- _WHAT YOU ARE ASKED TO DO_
Both the line below containing "(s.linkState ≠ .ready → exec .modeReady" and the line containing "((((s.afterSetMode Config.chip .freqSynth).afterFifoWrite", along with every line between them, should be repeated exactly; no other line belongs in the answer.

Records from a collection
-- ==== Sys2Proof/Certificates/Slice0/Obligations.lean ====
section
/-! DEFINITION. The statements for the provers. Each docstring names the rule of spec/ it formalises. A state on the
right side is one of Safety.lean's, written out there field by field, so that each equation `= .next …` is also the
command's frame. `State.returning` puts a command's entry in H after the command's own transactions: R32 does not place
it, and this is the model's choice (log entry 22). -/

open Sys2Proof Sys2Proof.Machine

/-! ## Encoding -/

/-- R60, R61: decoding the frame of a command, whatever follows it, gives the command and what follows; every argument at
every value the frame admits. -/
def Obligations.DecodeOfEncodeIsTheCommand : Prop :=
  ∀ (i : Instr) (rest : List Byte), i.encodable = true → decode (encode i ++ rest) = .command i rest

/-- R60, R61: the decoder answers a command only for that command's own frame. -/
def Obligations.DecodedBytesAreTheCommandsFrame : Prop :=
  ∀ (bytes rest : List Byte) (i : Instr), decode bytes = .command i rest →
    bytes = encode i ++ rest ∧ i.encodable = true

/-- R61: "A frame shorter than its length is not a command". -/
def Obligations.ShortFrameIsNotACommand : Prop :=
  ∀ (i : Instr) (k : Nat), i.encodable = true → k < (encode i).length → decode ((encode i).take k) = .incomplete

/-- R61: frames written out from the opcode map decode to the commands they stand for. -/
def Obligations.HandWrittenFramesDecode : Prop :=
  decode [0x01, 0x05, 0x06, 0x00, 0x00, 0x03, 0x64] = .command (.init 5 6 868) [] ∧
  decode [0x02, 0x89, 0x01, 0x41] = .command (.send 2 9 [0x41]) [] ∧
  decode [0x04, 0x40] = .command (.getAck 64) [] ∧
  decode [0x07, 0x14, 0x0A] = .command (.adjustPow 20 10) [] ∧
  decode [0x09] = .command .sleep [] ∧
  decode [0x15] = .command .rdTxPow []

/-- R204: an opcode byte outside the map raises `IllegalCommand(op)`, before any check or transaction. How many bytes of
the port the frame takes is the model's choice (log entry 9) and left open here. -/
def Obligations.UnlistedOpcodeRaisesIllegalCommand : Prop :=
  ∀ (s : State) (op : Byte) (args : List Byte), s.fault = none → s.inbox = op :: args →
    (op.toNat = 0 ∨ (0x0C ≤ op.toNat ∧ op.toNat ≤ 0x0F) ∨ 0x16 ≤ op.toNat) →
    ∃ rest, step s = .next ((s.setInbox rest).faulting (.illegalCommand op))

/-! ## Steps and reset -/

/-- R30, R60: a step with a complete frame at the head of the port runs that command, on the state with the frame taken;
the step adds nothing else. -/
def Obligations.StepRunsTheDecodedCommand : Prop :=
  ∀ (s : State) (i : Instr) (rest : List Byte), decode s.inbox = .command i rest →
    step s = exec i { s with inbox := rest }

/-- R30, R61 (and log entry 1, the model's choice): with no complete frame on the port, the block waits unchanged. -/
def Obligations.IncompleteFrameLeavesTheBlockWaiting : Prop :=
  ∀ s : State, decode s.inbox = .incomplete → step s = .next s

/-- R230: what reset leaves, and that the block then waits for the first command. -/
def Obligations.ResetLeavesTheBlockUninitAndUnwritten : Prop :=
  State.reset.linkState = .uninit ∧ State.reset.fault = none ∧ State.reset.history = [] ∧
  State.reset.mode = none ∧ State.reset.nodeId = none ∧ State.reset.groupParity = none ∧
  State.reset.currentFrequency = none ∧ State.reset.txPowerDbm = none ∧ State.reset.rssiRaw = none ∧
  State.reset.lnaGainDb = none ∧ State.reset.frequencyErrorHz = none ∧ State.reset.snrDb = none ∧
  State.reset.marginDb = none ∧ State.reset.lastSync = none ∧ step State.reset = .next State.reset

/-! ## Mode Controller -/

/-- R101: SLEEP writes the mode register and records Sleep, and changes no other field of the block; before init it
raises `NotReady`.
Log entry 22, the model's choice: the result's entry in H comes after the transactions. -/
def Obligations.SleepRecordsSleepAndKeepsTheRest : Prop :=
  encode .sleep = [0x09] ∧
  ∀ s : State, s.fault = none →
    (s.linkState = .ready →
      exec .sleep s = .next ((s.afterSetMode Config.chip .sleep).returning .sleep .nothing)) ∧
    (s.linkState ≠ .ready → exec .sleep s = .next (s.faulting .notReady))

/-- R103: MODEREADY reads `IrqFlags1` once, answers its mode-ready bit, and writes no field of the block.
Log entry 22, the model's choice: the result's entry in H comes after the transactions. -/
def Obligations.ModeReadyAnswersTheFlag : Prop :=
  encode .modeReady = [0x0B] ∧
  ∀ s : State, s.fault = none →
    (s.linkState = .ready →
      exec .modeReady s = .next ((s.afterRead Config.chip .irqFlags1).returning .modeReady
        (.flag ((s.answer 0).getLsbD Config.chip.irq1ModeReadyBit.val)))) ∧
    (s.linkState ≠ .ready → exec .modeReady s = .next (s.faulting .notReady))

/-! ## SEND -/

/-- R172, R112: SEND records FreqSynth, stages the frame `[len + 2, parity:destId, flags:nodeId, payload...]`, and records
Transmit; a payload over 62 bytes raises `BadArgument` before any transaction; before init it raises `NotReady`.
Log entry 22, the model's choice: the result's entry in H comes after the transactions. -/
def Obligations.SendStagesTheFrameBetweenTwoModes : Prop :=
  ∀ (s : State) (flags : BitVec 2) (destId : BitVec 6) (payload : List Byte), s.fault = none →
    (s.linkState = .ready → payload.length ≤ 62 → ∀ (p : BitVec 2) (me : BitVec 6),
      s.groupParity = some p → s.nodeId = some me →
      exec (.send flags destId payload) s = .next
        ((((s.afterSetMode Config.chip .freqSynth).afterFifoWrite Config.chip
            (BitVec.ofNat 8 (payload.length + 2) :: (p ++ destId) :: (flags ++ me) :: payload)).afterSetMode
            Config.chip .transmit).returning (.send flags destId payload) .nothing)) ∧
    (s.linkState = .ready → 62 < payload.length →
      exec (.send flags destId payload) s = .next (s.faulting (.badArgument 0x02))) ∧
    (s.linkState ≠ .ready → exec (.send flags destId payload) s = .next (s.faulting .notReady)) ∧
    (payload.length ≤ 62 → (encode (.send flags destId payload)).head? = some 0x02 ∧
      (encode (.send flags destId payload)).length = 3 + payload.length)

/-! ## Adaptation -/

/-- R151: TXPOWER clamps its signed byte to `TX_RANGE`, issues the writes of `PA_LEVEL_WRITES`, and records the clamped
power; so does the internal operation for any integer.
Log entry 22, the model's choice: the result's entry in H comes after the transactions. -/
def Obligations.TxPowerWritesTheClampedPower : Prop :=
  (∀ (s : State) (p : Int), txPower Config.chip p s = .ok () (s.afterTxPower Config.chip p)) ∧
  ∀ (s : State) (dBm : Byte), s.fault = none →
    (s.linkState = .ready →
      exec (.txPower dBm) s = .next ((s.afterTxPower Config.chip dBm.toInt).returning (.txPower dBm) .nothing)) ∧
    (s.linkState ≠ .ready → exec (.txPower dBm) s = .next (s.faulting .notReady)) ∧
    encode (.txPower dBm) = [0x06, dBm]

/-- R152: ADJUSTPOW's four cases by `e = margin - target`: above 4, above 0, below 0, and nothing at equality.
Log entry 22, the model's choice: the result's entry in H comes after the transactions. -/
def Obligations.AdjustPowFollowsTheFourCases : Prop :=
  ∀ (s : State) (margin target : Byte), s.fault = none →
    (s.linkState = .ready → ∀ p : Int, s.txPowerDbm = some p →
      exec (.adjustPow margin target) s = .next
        ((if margin.toInt - target.toInt > 4 then
            s.afterTxPower Config.chip (p - (margin.toInt - target.toInt + 2) / 4)
          else if margin.toInt - target.toInt > 0 then s.afterTxPower Config.chip (p - 1)
          else if margin.toInt - target.toInt < 0 then
            s.afterTxPower Config.chip (p + (target.toInt - margin.toInt))
          else s).returning (.adjustPow margin target) .nothing)) ∧
    (s.linkState ≠ .ready → exec (.adjustPow margin target) s = .next (s.faulting .notReady)) ∧
    encode (.adjustPow margin target) = [0x07, margin, target]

- _RESULT FOR THIS TASK_
    (s.linkState ≠ .ready → exec .modeReady s = .next (s.faulting .notReady))

/-! ## SEND -/

/-- R172, R112: SEND records FreqSynth, stages the frame `[len + 2, parity:destId, flags:nodeId, payload...]`, and records
Transmit; a payload over 62 bytes raises `BadArgument` before any transaction; before init it raises `NotReady`.
Log entry 22, the model's choice: the result's entry in H comes after the transactions. -/
def Obligations.SendStagesTheFrameBetweenTwoModes : Prop :=
  ∀ (s : State) (flags : BitVec 2) (destId : BitVec 6) (payload : List Byte), s.fault = none →
    (s.linkState = .ready → payload.length ≤ 62 → ∀ (p : BitVec 2) (me : BitVec 6),
      s.groupParity = some p → s.nodeId = some me →
      exec (.send flags destId payload) s = .next
        ((((s.afterSetMode Config.chip .freqSynth).afterFifoWrite Config.chip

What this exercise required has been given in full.